In 1920, at the age of seven, Bill entered a Minnesota State School for the Feeble-Minded and Epileptics, where he remained for about 45 years. Walz gives a balanced view of life in an institution, effectively describing the socialization Bill received as an "inmate." Attendants subjected Bill to two attacks over the years. The first resulted in Bill's permanently losing his hair, leading to a lifelong obsession with wigs, and the second caused a chronic ulceration in his leg.

Bill also learned to play the harmonica at the institution and developed a strong spiritual foundation, both of which held him in good stead throughout his life. Those familiar with the values, norms, and living conditions in the state hospitals during that era will not find the descriptions of Bill's life experiences unusual and will be reminded of how far we've come in the care of the mentally challenged.

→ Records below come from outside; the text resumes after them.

/-! ### A zero operand (R184) -/

/-- A zero aligns to 0 and wins no sign against a nonzero mantissa. -/
theorem combined_zero_right (pol : AlignFarPolicy) (s : Bool) {t : Triple} (hexp : -127 ≤ t.exp) (hman : 0 < t.man) :
    combined pol t ⟨s, -127, 0⟩ = t := by
  simp only [combined, align_of_ge _ _ hexp, shiftAlign_zero]
  rcases combine_cases t.sign t.man s 0 with ⟨-, h⟩ | ⟨-, -, h⟩ | ⟨-, hle, -⟩
  · rw [h, Nat.add_zero]
  · rw [h, Nat.sub_zero]
  · omega

/-- A normal pattern's triple is finished to that pattern (R108, R166). -/
theorem finish_decompose_of_isNormal (pol : UnderflowPolicy) {x : Word} (h : isNormal x = true) :
    finish pol (decompose x) = .ok (x, Status.clear) := by
  obtain ⟨hlo, hhi⟩ := (isNormal_iff x).mp h
  have habove : (decompose x).exp ≠ -127 := by rw [decompose_exp]; omega
  have hbelow : (decompose x).exp ≠ 128 := by rw [decompose_exp]; omega
  simp only [finish, pack_decompose, habove, hbelow, and_false, false_and, decide_false, Bool.false_eq_true, if_false]
  rfl

theorem respond_fadd_zero_right (p : Params) {x z : Word} (hx : isNormal x = true) (hz : isTrueZero z = true) :
    respond p (.fadd x z) = bareResponse 0 x := by
  obtain ⟨hexp, -⟩ := decompose_range x
  have hman : 0x800000 ≤ (decompose x).man := by rw [decompose_of_isNormal hx]; simp
  have hcombined : combined p.alignFar (decompose x) (decompose z) = decompose x := by
    rw [decompose_of_isTrueZero hz, combined_zero_right _ _ hexp (by omega)]
  have hadd : addPatterns p x z = .ok (x, Status.clear) := by
    rw [addPatterns_of_accepted (.inr ⟨isSpecial_of_isNormal hx, isSpecial_of_isTrueZero hz⟩), hcombined,
      renorm_of_normalized hman (by have := (decompose_isMantissa x).lt; omega), finish_decompose_of_isNormal _ hx]
  exact respond_fadd_of_ok hadd

/-! ### A combined mantissa of 0 (R163, R185, R187) -/

theorem finish_zero (pol : UnderflowPolicy) : finish pol ⟨false, -127, 0⟩ = .ok (0, Status.clear) := by
  cases pol <;> decide

/-- R185: an exact zero sum is +0 with no flag. -/
theorem respond_fadd_of_combined_zero {p : Params} {x y : Word}
    (haccepted : p.specialInput = .raw ∨ isSpecial x = false ∧ isSpecial y = false)
    (hzero : (combined p.alignFar (decompose x) (decompose y)).man = 0) : respond p (.fadd x y) = bareResponse 0 0 := by
  have hadd := addPatterns_of_accepted haccepted
  rw [renorm_of_man_zero hzero, finish_zero] at hadd
  exact respond_fadd_of_ok hadd

/-- R145: equal mantissas at equal exponents with differing signs leave nothing. -/
theorem combined_flipSign_man (pol : AlignFarPolicy) (x : Word) :
    (combined pol (decompose x) (decompose (flipSign x))).man = 0 := by
  simp [combined, decompose_flipSign, combine]

theorem respond_fadd_flipSign_self (p : Params) {x : Word} (h : isSpecial x = false) :
    respond p (.fadd x (flipSign x)) = bareResponse 0 0 :=
  respond_fadd_of_combined_zero (.inr ⟨h, by rw [isSpecial_flipSign, h]⟩) (combined_flipSign_man _ x)

/-! ### The classes of a sum under FLUSH (R168, R188) -/

/-- The flags and results of R188, and PACK_RANGE, which RAW adds to them. -/
inductive FlushClass (policy : SpecialInputPolicy) : FlagBits → Word → Prop
  | unsupported : FlushClass policy 0x02 0
  | packRange (hraw : policy = .raw) : FlushClass policy 0x08 0
  | normal {r : Word} (hr : isNormal r = true) : FlushClass policy 0 r
  | zero : FlushClass policy 0 0
  | underflow : FlushClass policy 0x20 0
  | overflow {r : Word} (hr : biasedExp r = 255) : FlushClass policy 0x10 r

/-- R188: the only result of biased exponent 0 is +0. -/
theorem FlushClass.eq_zero_or_biasedExp_pos {policy : SpecialInputPolicy} {f : FlagBits} {r : Word}
    (h : FlushClass policy f r) : r = 0 ∨ 1 ≤ biasedExp r := by
  cases h with
  | unsupported | packRange | zero | underflow => exact .inl rfl
  | normal hr => exact .inr ((isNormal_iff r).mp hr).1
  | overflow hr => exact .inr (by omega)

theorem FlushClass.ne_negative_zero {policy : SpecialInputPolicy} {f : FlagBits} {r : Word}
    (h : FlushClass policy f r) : r ≠ 0x80000000 := by
  rintro rfl
  exact absurd h.eq_zero_or_biasedExp_pos (by decide)

theorem FlushClass.isSubnormalKind_eq_false {policy : SpecialInputPolicy} {f : FlagBits} {r : Word}
    (h : FlushClass policy f r) : isSubnormalKind r = false := by
  rcases h.eq_zero_or_biasedExp_pos with rfl | hpos
  · decide
  · simp [isSubnormalKind, Nat.ne_of_gt hpos]

/-- R165: under REJECT the renormalized exponent is at most 128. -/
theorem renorm_combined_exp_le {pol : AlignFarPolicy} {x y : Word} (hx : isSpecial x = false) (hy : isSpecial y = false) :
    (renorm (combined pol (decompose x) (decompose y))).exp ≤ 128 := by
  obtain ⟨hmax, -⟩ := combined_range pol (decompose_isMantissa x).lt (decompose_isMantissa y).lt
  have hle := max_le (decompose_exp_le_of_not_special hx) (decompose_exp_le_of_not_special hy)
  rcases renorm_exp_cases (combined_decompose_range pol x y).1 with ⟨-, h⟩ | h <;> omega

/-- R165: only the zero triple renormalizes to a mantissa of 0. -/
theorem renorm_eq_zero_or_man_ne_zero {t : Triple} (hm : t.man ≤ 0x1FFFFFE) (he : -127 ≤ t.exp) :
    renorm t = ⟨false, -127, 0⟩ ∨ (renorm t).man ≠ 0 := by
  rcases renorm_class hm he with hzero | ⟨hlo, -⟩ | ⟨hpos, -⟩
  · exact .inl hzero
  · exact .inr (by omega)
  · exact .inr (by omega)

When Bill was 62 years old and drifting aimlessly as a ward of the state, a young couple, Bev and Barry Morrow, took an interest in him and petitioned for guardianship. Barry accepted a job at the University of Iowa School of Social Work with the understanding that Bill would also be employed at the school. Bill eventually became the sole proprietor of Wild Bill's Coffeeshop on the University of Iowa campus. This job delighted Bill, who believed that all good men must work a full-time job. He interacted with numerous students, faculty members, and staff and soon was adored by all.

Bill was particularly blessed with special people in Iowa City: Barry Morrow; Tom Walz; Mae Driscoll, owner of his boarding house; and John Cane, a university faculty member. Rabbi Portman, who also served as Bill's guardian, encouraged Bill to have his Bar Mitzvah at age 66. These everyday heroes were determined to help Bill become all he could be. This is truly a magical story of love, devotion, community, and the connection between a special man and the people who loved and supported him.

Ms. Slade is manager of the partial hospital and chemical dependence programs and the psychiatric emergency services at Northwestern Memorial Hospital in Chicago.